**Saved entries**
——

theorem witness_AcquisitionAndMeasurements :
    (let s := { State.reset with clk := { frames := 1 }, caps := [(0, { st := .capturing, phase := .holdoff, holdoffEnd := 1 })] };
      (s.cap 0).st ≠ .idle ∧ (s.cap 0).phase = .holdoff ∧ (s.cap 0).holdoffEnd ≤ s.clk.frames)
    ∧ (let s := { State.reset.setNat (capObj 0) 7 2 with clk := { frames := 24 }, caps := [(0, { st := .capturing, autoFrom := some 0 })] };
      (s.cap 0).autoFrom = some 0 ∧ (s.cap 0).st = .capturing ∧ (s.cap 0).phase = .pre ∧ 25 * s.nreg (capObj 0) 7 ≤ 2 * (s.clk.frames + 1 - 0))
    ∧ (let s := { State.reset with recs := [(0, { stage := .packaged })] };
      (s.rcd 0).stage = .packaged ∧ (s.rcd 0).unsent = false ∧ (s.inFlight fun p => p.type == 0x06 && p.tag == 0) = false)
    ∧ (let s := { State.reset with defs := [(0, { st := .armed, armAt := some 0, vals := [(10, 0)] })] };
      (s.mdef 0).st = .armed ∧ (s.mdef 0).armAt = some 0 ∧ (s.mdef 0).val 10 = 0 ∧ (s.site (s.mdef 0).site).f0 + 0 / 320000 ≤ s.clk.frames)
    ∧ (let s := { State.reset.setNat 0x8050 1 1 with evts := [(0, { level := true })], defs := [(0, { st := .armed, armAt := some 0, vals := [(10, 1)] })] };
      (s.mdef 0).val 10 = 1 ∧ s.extOpens (s.mdef 0) 0 0 0 = true)
    ∧ (let s := { State.reset with defs := [(0, { st := .armed, armAt := some 0, vals := [(10, 2), (12, 1)] })] };
      (s.mdef 0).val 10 = 2 ∧ ofTime80 ((s.mdef 0).val 12) ≤ s.ptpOf (s.site (s.mdef 0).site).f0 5000
        ∧ s.ptpOf (s.site (s.mdef 0).site).f0 (5000 - 5000) < ofTime80 ((s.mdef 0).val 12) ∧ 5000 % 5000 = 0)
    ∧ (let s := { State.reset with defs := [(0, { st := .armed, armAt := some 0, vals := [(10, 2)] })], time := { t0 := 1 } };
      (s.mdef 0).val 10 = 2 ∧ ofTime80 ((s.mdef 0).val 12) < s.ptpOf (s.site (s.mdef 0).site).f0 0)
    ∧ (let s := { State.reset with defs := [(4095, { st := .gate, counting := true, openAt := 0, vals := [(13, 1)] })] };
      (s.mdef 4095).st = .gate ∧ (s.mdef 4095).counting = true ∧ (s.mdef 4095).openAt ≤ 5000 ∧ (s.mdef 4095).mode ≠ 5 ∧ (s.mdef 4095).pair = none
        ∧ 5000 = (s.mdef 4095).openAt + 5000 * (s.mdef 4095).val 13 ∧ (s.site (s.mdef 4095).site).f0 + 5000 / 320000 ≤ s.clk.frames)
    ∧ (let s := { State.reset with defs := [(0, { st := .gate, counting := true, openAt := 0, vals := [(3, 5), (13, 1)] })] };
      (s.mdef 0).mode = 5 ∧ (s.mdef 0).counting = true ∧ (s.mdef 0).val 10 ≠ 1 ∧ 10000 = (s.mdef 0).openAt + 2 * (5000 * (s.mdef 0).val 13))
    ∧ (let y : MeasDef := { st := .gate, vals := [(4, 1)], conv := some 3, pair := some (4000000, 0) };
      let s := { State.reset with defs := [(7, y)] };
      s.defs.find? (fun e => e.2.vernier && e.2.conv == some (3 : Fin 4).val && e.2.pair.isSome) = some (7, y)
        ∧ (s.mdef 7).pair = some (4000000, 0))
    ∧ (let s := { State.reset.setNat 0x8050 1 1 with evts := [(0, { level := false, changed := 0 })], clk := { frames := 13 }, defs := [(0, { st := .gate, counting := true, vals := [(3, 5), (10, 1), (13, 1)] })] };
      (s.mdef 0).val 10 = 1 ∧ (s.mdef 0).counting = true ∧ (s.setDef 0 (s.mdef 0)).gateActive ((s.mdef 0).val 11) = false ∧ (s.mdef 0).mode = 5 ∧ (s.mdef 0).val 13 < 800)
    ∧ (let s := { State.reset.setNat 0x8050 1 1 with evts := [(0, { level := true, changed := 6 })], defs := [(0, { st := .gate, armAt := some 0, after := 25000, vals := [(3, 5), (10, 1)] })] };
      (s.mdef 0).armAt.isSome = true ∧ (s.mdef 0).counting = false ∧ (s.mdef 0).after < 30000 ∧ s.extOpens (s.mdef 0) 0 (s.mdef 0).after 30000 = true) := by
  repeat' first | apply And.intro | decide +kernel
/-! ### Vector memory, Stagelink, Convoy, the ring and Rosec -/
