-- ==== Sys2Proof/WellFormed.lean ====
section
/-! DEFINITION. Which commands can come about. A request may carry any bytes, so every request row is well formed; an event row
is well formed when what it brings can occur. -/
namespace Sys2Proof

/-- The order a count's events come in names no event twice. -/
def CountArgs.wellFormed (t : CountArgs) : Bool :=
  decide t.order.Nodup

/-- Well-formed commands: MALFORMED_REQUEST carries a code and a length that the request code table does not accept (R3); the
tag of CLEAR_TIMER_EXPIRY is a tag, 1 to 65535 (R128); the order a count's events come in names no event twice. -/
def Instr.wellFormed : Instr → Bool
  | .malformedRequest _ code length => (Machine.accepted? code length.toNat).isNone
  | .clearTimerExpiry _ tag t => tag != 0#16 && t.wellFormed
  | .referenceCount t => t.wellFormed
  | .watchdogExpiry _ t => t.wellFormed
  | .staleExpiry _ t => t.wellFormed
  | .windowAbandoned _ | .hardwareReset _ | .readIdent _ | .readEvents _ | .clearEvents _ _ | .setEventMask _ _ | .reinit _
  | .writeBlock _ _ | .readBlock _ _ | .setStartBlock _ _ | .start _ | .pause _ | .resume _ | .stop _ _ | .advance _
  | .readGenerator _ | .setChannel _ _ | .readChannel _ _ | .stageChannel _ _ _ _ | .stageScale _ _ | .armCommit _ _
  | .disarm _ | .servoExchange _ _ _ _ _ | .trip _ _ | .setFrame _ _ | .readFrame _ _ | .setGauge _ _ | .captureBaseline _
  | .readGauges _ _ _ | .setCrack _ _ | .clearCrackLatch _ _ | .readCrack _ | .setZone _ _ _ _ _ | .release _ _ _
  | .reloadZone _ _ | .readZone _ _ | .takeRecord _ | .snapshot _ | .resumeAutoSnapshot _ | .setQueue _ _ _ _ | .readQueue _
  | .update | .commitApplyNow | .boundary | .commitApplyBoundary | .pendingStopActs | .pendingAdvanceActs | .dwellEnd
  | .rampEnd | .boundaryRemoval | .baselineCapture _ | .zoneRampComplete _ | .gaugeFrame _ _ | .selectAsserted _
  | .portByteClocked _ _ | .selectDeassertedAfterAnswer _ | .gaugeLinkStartCondition _ | .gaugeLinkClockEdge _ _ => true

end Sys2Proof
end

——

**INSTRUCTIONS FOR THE TASK**
Please reproduce, exactly as they appear above, the lines from the line containing "repeat' first |" up to and including the line containing "decide t.order.Nodup".

**TASK RESPONSE**
  repeat' first | apply And.intro | decide +kernel
/-! ### Vector memory, Stagelink, Convoy, the ring and Rosec -/
-- ==== Sys2Proof/WellFormed.lean ====
section
/-! DEFINITION. Which commands can come about. A request may carry any bytes, so every request row is well formed; an event row
is well formed when what it brings can occur. -/
namespace Sys2Proof

/-- The order a count's events come in names no event twice. -/
def CountArgs.wellFormed (t : CountArgs) : Bool :=
  decide t.order.Nodup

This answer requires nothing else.